[2015] EWCA Civ 1231, Lord Justice Jackson, Lady Justice Rafferty and Lady Justice Gloster

The Facts

During March 2013, Mr Paice and Ms Springall (‘the Employers’) engaged Mr Harding, trading as M J Harding Contractors, (‘Harding’) to complete works on two residential houses at Purley in Surrey. The contract incorporated the adjudication provisions of the Scheme for Construction Contracts (‘the Scheme’).

Paragraph 9(2) of the Scheme provides that an adjudicator must resign where the dispute is the same or substantially the same as one which has previously been referred to adjudication and a decision has been taken in that adjudication.

Harding commenced work on 8 April 2013 but relations with the Employers soon deteriorated and on 18 September 2013 the Employers issued a notice of termination.

During October 2013, Harding commenced two adjudications against the Employers and was successful in both, recovering some £285,022.00.

On 8 August 2014, Harding issued an account claiming a further payment of £397,912.00, and on 1 September 2014 commenced adjudication seeking recovery of this sum. The Employers served a purported pay-less notice on 2 September 2014.

In this third adjudication, in a Decision dated 6 October 2014 the Adjudicator found that:

  1. the pay-less notice of 2 September was invalid having failed to specify the bases of the Employers’ contentions so that the Employers were required to pay the notified sum of £397,912.00; and
  2. that it was not necessary to decide whether or not the £397,912.00 amounted to a correct valuation of the works.

In paragraph 185 of his Decision the Adjudicator stated:

“… I have not decided on the merits of Harding’s valuation and have not decided that £397,912.48 represents a correct valuation of the works. The parties made submissions in this adjudication about the proper valuation but these did not fall to be considered by me because of the rule relating to a notified sum becoming automatically due in the absence of a valid pay-less notice.”

On 14 October 2014, the Employers commenced a fourth adjudication seeking declarations as to the valuation of the contract works.

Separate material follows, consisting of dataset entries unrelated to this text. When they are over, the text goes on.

theorem execGoPreset_keeps (p : Port) (tag : Tag) (n : Nat) (s : State) : ∃ out, Machine.execGoPreset p tag n s = .next out ∧ Secures s out := by
  refine Secures.request fun s => ?_
  try dsimp only
  repeat' first | exact Secures.refl _ | with_reducible refine Secures.lift (Keeps.onField _ (Keeps.refl _)) ?_ | with_reducible apply Secures.done | with_reducible apply Secures.refuse | split

theorem execLightStatus_keeps (p : Port) (tag : Tag) (first : Nat) (s : State) : ∃ out, Machine.execLightStatus p tag first s = .next out ∧ Secures s out := by
  refine Secures.request fun s => ?_
  try dsimp only
  repeat' first | exact Secures.refl _ | with_reducible refine Secures.lift (Keeps.spend (Keeps.refl _)) ?_ | with_reducible refine Secures.lift (Keeps.spend (Keeps.refl _)) ?_ | with_reducible apply Secures.done | with_reducible apply Secures.reply | split

theorem execFadeAdvance_keeps (s : State) : ∃ out, Machine.execFadeAdvance s = .next out ∧ Secures s out := by
  refine Secures.command ?_
  try dsimp only
  repeat' first | exact (Secures.refl _).lift (((Keeps.refl _).mapClock _).onField _) | exact Secures.refl _ | with_reducible refine Secures.lift (Keeps.onField _ (Keeps.refl _)) ?_ | with_reducible apply Secures.done | split

theorem execFadeEnd_keeps (n : Nat) (s : State) : ∃ out, Machine.execFadeEnd n s = .next out ∧ Secures s out := by
  refine Secures.command ?_
  try dsimp only
  repeat' first | exact (Secures.refl _).lift (((Keeps.refl _).mapClock _).onField _) | exact Secures.refl _ | with_reducible refine Secures.lift (Keeps.onField _ (Keeps.refl _)) ?_ | with_reducible apply Secures.done | split

theorem execFlashClockHalf_keeps (s : State) : ∃ out, Machine.execFlashClockHalf s = .next out ∧ Secures s out := by
  refine Secures.command ?_
  try dsimp only
  repeat' first | with_reducible refine Secures.lift ((Keeps.refl _).mapClock _) ?_ | exact Secures.refl _ | with_reducible refine Secures.lift (Keeps.onField _ (Keeps.refl _)) ?_ | with_reducible apply Secures.done | split

theorem execPlaceCall_keeps (p : Port) (tag : Tag) (cls : CallClass) (kind : CallKind) (t : Target) (reps : Repeats) (anchor : Anchor) (off : Option Nat) (s : State) : ∃ out, Machine.execPlaceCall p tag cls kind t reps anchor off s = .next out ∧ Secures s out := by
  refine Secures.request fun s => ?_
  try dsimp only
  repeat' first | with_reducible refine Secures.lift (Keeps.contend (Keeps.refl _)) ?_ | with_reducible refine Secures.lift (Keeps.joinQueue _ (Keeps.refl _)) ?_ | exact Secures.refl _ | with_reducible refine Secures.lift (Keeps.enqueue _ (Keeps.refl _)) ?_ | with_reducible apply Secures.done | with_reducible apply Secures.refuse | split

theorem execWithdrawCall_keeps (p : Port) (tag : Tag) (named : Nat) (s : State) : ∃ out, Machine.execWithdrawCall p tag named s = .next out ∧ Secures s out := by
  refine Secures.request fun s => ?_
  try dsimp only
  repeat' first | exact Secures.refl _ | with_reducible refine Secures.lift (Keeps.withdrawIds _ (Keeps.refl _)) ?_ | with_reducible apply Secures.done | with_reducible apply Secures.refuse | with_reducible apply Secures.reply | split

theorem execCallStatus_keeps (p : Port) (tag : Tag) (first : Nat) (s : State) : ∃ out, Machine.execCallStatus p tag first s = .next out ∧ Secures s out := by
  refine Secures.request fun s => ?_
  try dsimp only
  repeat' first | exact Secures.refl _ | with_reducible refine Secures.lift (Keeps.spend (Keeps.refl _)) ?_ | with_reducible refine Secures.lift (Keeps.spend (Keeps.refl _)) ?_ | with_reducible apply Secures.done | with_reducible apply Secures.reply | split

theorem execCallTimeLimit_keeps (s : State) : ∃ out, Machine.execCallTimeLimit s = .next out ∧ Secures s out := by
  refine Secures.command ?_
  try dsimp only
  repeat' first | exact Secures.refl _ | with_reducible refine Secures.lift (Keeps.endAtLimit _ _ (Keeps.refl _)) ?_ | split

theorem execAcknowledgeFault_keeps (p : Port) (tag : Tag) (src : FaultSource) (kind : Option FaultKind) (s : State) : ∃ out, Machine.execAcknowledgeFault p tag src kind s = .next out ∧ Secures s out := by
  refine Secures.request fun s => ?_
  try dsimp only
  repeat' first | exact Secures.refl _ | with_reducible refine Secures.lift (Keeps.acknowledgeEntryFault _ _ (Keeps.refl _)) ?_ | with_reducible apply Secures.done | with_reducible apply Secures.refuse | split

theorem execAcknowledgeFaultLost_keeps (p : Port) (tag : Tag) (s : State) : ∃ out, Machine.execAcknowledgeFaultLost p tag s = .next out ∧ Secures s out := by
  refine Secures.request fun s => ?_
  try dsimp only
  repeat' first | exact Secures.refl _ | with_reducible refine Secures.lift (Keeps.resetLost (Keeps.refl _)) ?_ | with_reducible apply Secures.done | with_reducible apply Secures.refuse | split

theorem execFaultList_keeps (p : Port) (tag : Tag) (first : Nat) (s : State) : ∃ out, Machine.execFaultList p tag first s = .next out ∧ Secures s out := by
  refine Secures.request fun s => ?_
  try dsimp only
  repeat' first | exact Secures.refl _ | with_reducible refine Secures.lift (Keeps.spend (Keeps.refl _)) ?_ | with_reducible refine Secures.lift (Keeps.spend (Keeps.refl _)) ?_ | with_reducible apply Secures.done | with_reducible apply Secures.reply | split

theorem execLoopReply_keeps (f : LoopFrame) (s : State) : ∃ out, Machine.execLoopReply f s = .next out ∧ Secures s out := by
  refine Secures.command ?_
  try dsimp only
  repeat' first | exact Secures.refl _ | with_reducible refine Secures.liftG (KeepsG.takeOutcome _ _ (KeepsG.refl _)) ?_ | with_reducible refine Secures.lift (Keeps.refreshPresented (Keeps.refl _)) ?_ | split

theorem execReplyWindowExpiry_keeps (s : State) : ∃ out, Machine.execReplyWindowExpiry s = .next out ∧ Secures s out := by
  refine Secures.command ?_
  try dsimp only
  repeat' first | with_reducible refine Secures.lift ((Keeps.refl _).mapClock _) ?_ | exact Secures.refl _ | with_reducible refine Secures.liftG (KeepsG.takeOutcome _ _ (KeepsG.refl _)) ?_ | with_reducible refine Secures.lift (Keeps.refreshPresented (Keeps.refl _)) ?_ | split

theorem execLoopBroadcastSent_keeps (s : State) : ∃ out, Machine.execLoopBroadcastSent s = .next out ∧ Secures s out := by
  refine Secures.command ?_
  try dsimp only
  repeat' first | exact Secures.refl _ | with_reducible refine Secures.lift (Keeps.broadcastSent (Keeps.refl _)) ?_ | split

theorem execPollDue_keeps (a : Nat) (s : State) : ∃ out, Machine.execPollDue a s = .next out ∧ Secures s out := by
  refine Secures.command ?_
  try dsimp only
  repeat' first | with_reducible refine Secures.lift ((Keeps.refl _).mapClock _) ?_ | exact Secures.refl _ | with_reducible refine Secures.lift (Keeps.mapLoop _ (Keeps.refl _)) ?_ | split

theorem execSurveyPeriodEnd_keeps (s : State) : ∃ out, Machine.execSurveyPeriodEnd s = .next out ∧ Secures s out := by
  refine Secures.command ?_
  try dsimp only
  repeat' first | exact Secures.refl _ | with_reducible refine Secures.lift (Keeps.mapLoop _ (Keeps.refl _)) ?_ | split

theorem execRetrainLoop_keeps (p : Port) (tag : Tag) (s : State) : ∃ out, Machine.execRetrainLoop p tag s = .next out ∧ Secures s out := by
  refine Secures.request fun s => ?_
  try dsimp only
  repeat' first | exact Secures.refl _ | unfold stageRequest | unfold stageRequest | with_reducible apply Secures.refuse | with_reducible refine Secures.lift (Keeps.retrain (Keeps.refl _)) ?_ | with_reducible apply Secures.accept | split | dsimp only

theorem execUnitTable_keeps (p : Port) (tag : Tag) (first : Nat) (s : State) : ∃ out, Machine.execUnitTable p tag first s = .next out ∧ Secures s out := by
  refine Secures.request fun s => ?_
  try dsimp only
  repeat' first | exact Secures.refl _ | with_reducible refine Secures.lift (Keeps.spend (Keeps.refl _)) ?_ | with_reducible refine Secures.lift (Keeps.spend (Keeps.refl _)) ?_ | with_reducible apply Secures.done | with_reducible apply Secures.reply | split

theorem execConfig_keeps (p : Port) (tag : Tag) (n : Option SectionName) (fs : List ConfigField) (s : State) : ∃ out, Machine.execConfig p tag n fs s = .next out ∧ Secures s out := by
  refine Secures.request fun s => ?_
  try dsimp only
  repeat' first | exact Secures.refl _ | with_reducible refine Secures.liftG (KeepsG.applyConfig _ _ (KeepsG.refl _)) ?_ | unfold stageRequest | unfold stageRequest | with_reducible apply Secures.refuse | with_reducible apply Secures.done | split | dsimp only

theorem execGetConfig_keeps (p : Port) (tag : Tag) (n : Option SectionName) (first : Nat) (s : State) : ∃ out, Machine.execGetConfig p tag n first s = .next out ∧ Secures s out := by
  refine Secures.request fun s => ?_
  try dsimp only
  repeat' first | exact Secures.refl _ | with_reducible refine Secures.lift (Keeps.spend (Keeps.refl _)) ?_ | with_reducible refine Secures.lift (Keeps.spend (Keeps.refl _)) ?_ | with_reducible apply Secures.done | with_reducible apply Secures.refuse | with_reducible apply Secures.reply | split

theorem execStoreSection_keeps (p : Port) (tag : Tag) (n : Option SectionName) (s : State) : ∃ out, Machine.execStoreSection p tag n s = .next out ∧ Secures s out := by
  refine Secures.request fun s => ?_
  try dsimp only
  repeat' first | exact Secures.refl _ | unfold stageRequest | unfold stageRequest | with_reducible apply Secures.refuse | with_reducible refine Secures.lift (Keeps.beginStore _ (Keeps.refl _)) ?_ | with_reducible apply Secures.accept | split | dsimp only

theorem execStoreWriteEnd_keeps (s : State) : ∃ out, Machine.execStoreWriteEnd s = .next out ∧ Secures s out := by
  refine Secures.command ?_
  try dsimp only
  repeat' first | exact Secures.refl _ | with_reducible refine Secures.lift (Keeps.endStore _ (Keeps.refl _)) ?_ | split

theorem execRestart_keeps (p : Port) (tag : Tag) (s : State) : ∃ out, Machine.execRestart p tag s = .next out ∧ Secures s out := by
  refine Secures.request fun s => ?_
  try dsimp only
  repeat' first | exact Secures.refl _ | unfold stageRequest | unfold stageRequest | with_reducible apply Secures.refuse | with_reducible apply Secures.done | with_reducible apply Secures.reply | split | dsimp only

theorem execReceivedFrame_keeps (p : Port) (f : PortFrame) (s : State) : ∃ out, Machine.execReceivedFrame p f s = .next out ∧ Secures s out := Secures.command ((Secures.refl s).mapPort p _ fun _ h => receive_bounded _ _ _ h)

theorem execBadSync_keeps (p : Port) (s : State) : ∃ out, Machine.execBadSync p s = .next out ∧ Secures s out := Secures.command ((Secures.refl s).mapPort p PortUnit.frameError fun _ h => h)

theorem execBadLength_keeps (p : Port) (s : State) : ∃ out, Machine.execBadLength p s = .next out ∧ Secures s out := Secures.command ((Secures.refl s).mapPort p PortUnit.frameError fun _ h => h)

theorem execIncomplete_keeps (p : Port) (s : State) : ∃ out, Machine.execIncomplete p s = .next out ∧ Secures s out := Secures.command ((Secures.refl s).mapPort p PortUnit.frameError fun _ h => h)

theorem execBadCheck_keeps (p : Port) (s : State) : ∃ out, Machine.execBadCheck p s = .next out ∧ Secures s out := Secures.command ((Secures.refl s).mapPort p PortUnit.frameError fun _ h => h)

theorem execBadFraming_keeps (p : Port) (s : State) : ∃ out, Machine.execBadFraming p s = .next out ∧ Secures s out := Secures.command ((Secures.refl s).mapPort p PortUnit.frameError fun _ h => h)

theorem execRequestPassedOn_keeps (p : Port) (s : State) : ∃ out, Machine.execRequestPassedOn p s = .next out ∧ Secures s out := Secures.command ((Secures.refl s).mapPort p (fun u => { u with intake := passOn u.intake }) passOn_bounded)

theorem execSubscribe_keeps (p : Port) (tag : Tag) (families : List (Option Family × Bool)) (s : State) : ∃ out, Machine.execSubscribe p tag families s = .next out ∧ Secures s out := by
  refine Secures.request fun s => ?_
  try dsimp only
  repeat' first | exact Secures.refl _ | with_reducible refine Secures.lift (Keeps.setSubscriptions _ _ (Keeps.refl _)) ?_ | with_reducible apply Secures.done | with_reducible apply Secures.refuse | with_reducible apply Secures.reply | split

theorem execPortStatus_keeps (p : Port) (tag : Tag) (selectorKnown : Bool) (first : Nat) (s : State) : ∃ out, Machine.execPortStatus p tag selectorKnown first s = .next out ∧ Secures s out := by
  refine Secures.request fun s => ?_
  try dsimp only
  repeat' first | exact Secures.refl _ | with_reducible refine Secures.lift (Keeps.spend (Keeps.refl _)) ?_ | with_reducible refine Secures.lift (Keeps.spend (Keeps.refl _)) ?_ | with_reducible apply Secures.done | with_reducible apply Secures.refuse | with_reducible apply Secures.reply | split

On 21 October 2014, Harding commenced proceedings in the TCC seeking an injunction to restrain the fourth adjudication on the basis that all of the valuation issues raised by the Employers had already been decided in the third adjudication so that the Adjudicator in the fourth adjudication lacked jurisdiction.

On 21 November 2014, the TCC refused the injunction including on the grounds that:

  1. the failure to serve a compliant pay-less notice could not permanently deprive the Employers of the right to challenge the contractor’s account; and,
  2. that paragraph 9(2) of the Scheme applied where a dispute previously referred to adjudication had actually been decided.

Harding then commenced an appeal. On 15 December 2014, the Adjudicator in the fourth adjudication issued his Decision requiring Harding to pay the Employers some £325,484.00. However, that Decision was not enforced on grounds of apparent bias. Whether or not the Employers could commence what would be a fifth adjudication depended upon the outcome of Harding’s appeal.

The issues

Harding appealed on two grounds that in refusing the injunction the Judge had:

  1. misinterpreted paragraph 9(2) in the Scheme; and
  2. had incorrectly analysed the scope and effect of the Adjudicator’s Decision in the third adjudication.

The Decision

The Court of Appeal found that the Judge had not erred in his interpretation of the Scheme as in paragraph 9(2) the word “decision” meant a decision in relation to the dispute now being referred to adjudication. The Court therefore rejected Harding’s submission that if a similar dispute had been referred to adjudication without having been decided, that was sufficient to trigger paragraph 9(2).

The Court of Appeal also dismissed the second ground on the basis that in the third adjudication the Adjudicator had made it clear in paragraph 185 of his Decision that he had not dealt with the valuation issue nor carried out a valuation exercise. Accordingly, the Judge had been correct to find that there had been no previous decision by an Adjudicator on the valuation dispute referred by the Employers in the (abortive) fourth adjudication. Hence paragraph 9(2) would not prevent the Employers from referring this dispute to (a fifth) adjudication.


The Court of Appeal joined the Judge in adopting a common sense approach to paragraph 9(2) of the Scheme. As Jackson LJ observed, if a claimant refers twenty disputes or issues to adjudication but an adjudicator only decides one of those disputes or issues, it could not be right that the Scheme would prohibit future adjudications about the other matters. This approach will require incoming adjudicators to scrutinise previous decisions to see what disputes/issues have and have not been decided, but as Jackson LJ pointed out, this should not create any particular difficulties, (at least in most cases).